### PROBLEM TO WORK ON
Reproduce, word for word, every line starting at the line that contains "match s.takeInput with" and ending with the final line of the entries.

### SUPPLIED INFORMATION

-- ==== Sys2Proof/Machine/Step.lean ====
section
/-! DEFINITION. One step of the machine: the block takes the host's next input and carries it out to its end
(rule R73). The block has no program counter and fetches nothing (rule R21): a program is the sequence of the
host's accesses. -/

namespace Sys2Proof
namespace Machine

/-- One step. With no input pending the block waits, and nothing changes (rules R21, R41; log entry 1). -/
def step (s : State) : Host.Outcome State Fault Refusal :=
  match s.takeInput with
  | none => .next s
  | some (input, s') => runInput input s'

/-- The state whose next step runs the instruction with the bits `w` of an opcode-table row (log entry 4). -/
def State.withFetchWord (s : State) (nbits w : Nat) : State := s.issueTableWord nbits w

end Machine
end Sys2Proof
end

### SOLUTION TO THE PROBLEM
  match s.takeInput with
  | none => .next s
  | some (input, s') => runInput input s'

/-- The state whose next step runs the instruction with the bits `w` of an opcode-table row (log entry 4). -/
def State.withFetchWord (s : State) (nbits w : Nat) : State := s.issueTableWord nbits w

end Machine
end Sys2Proof
end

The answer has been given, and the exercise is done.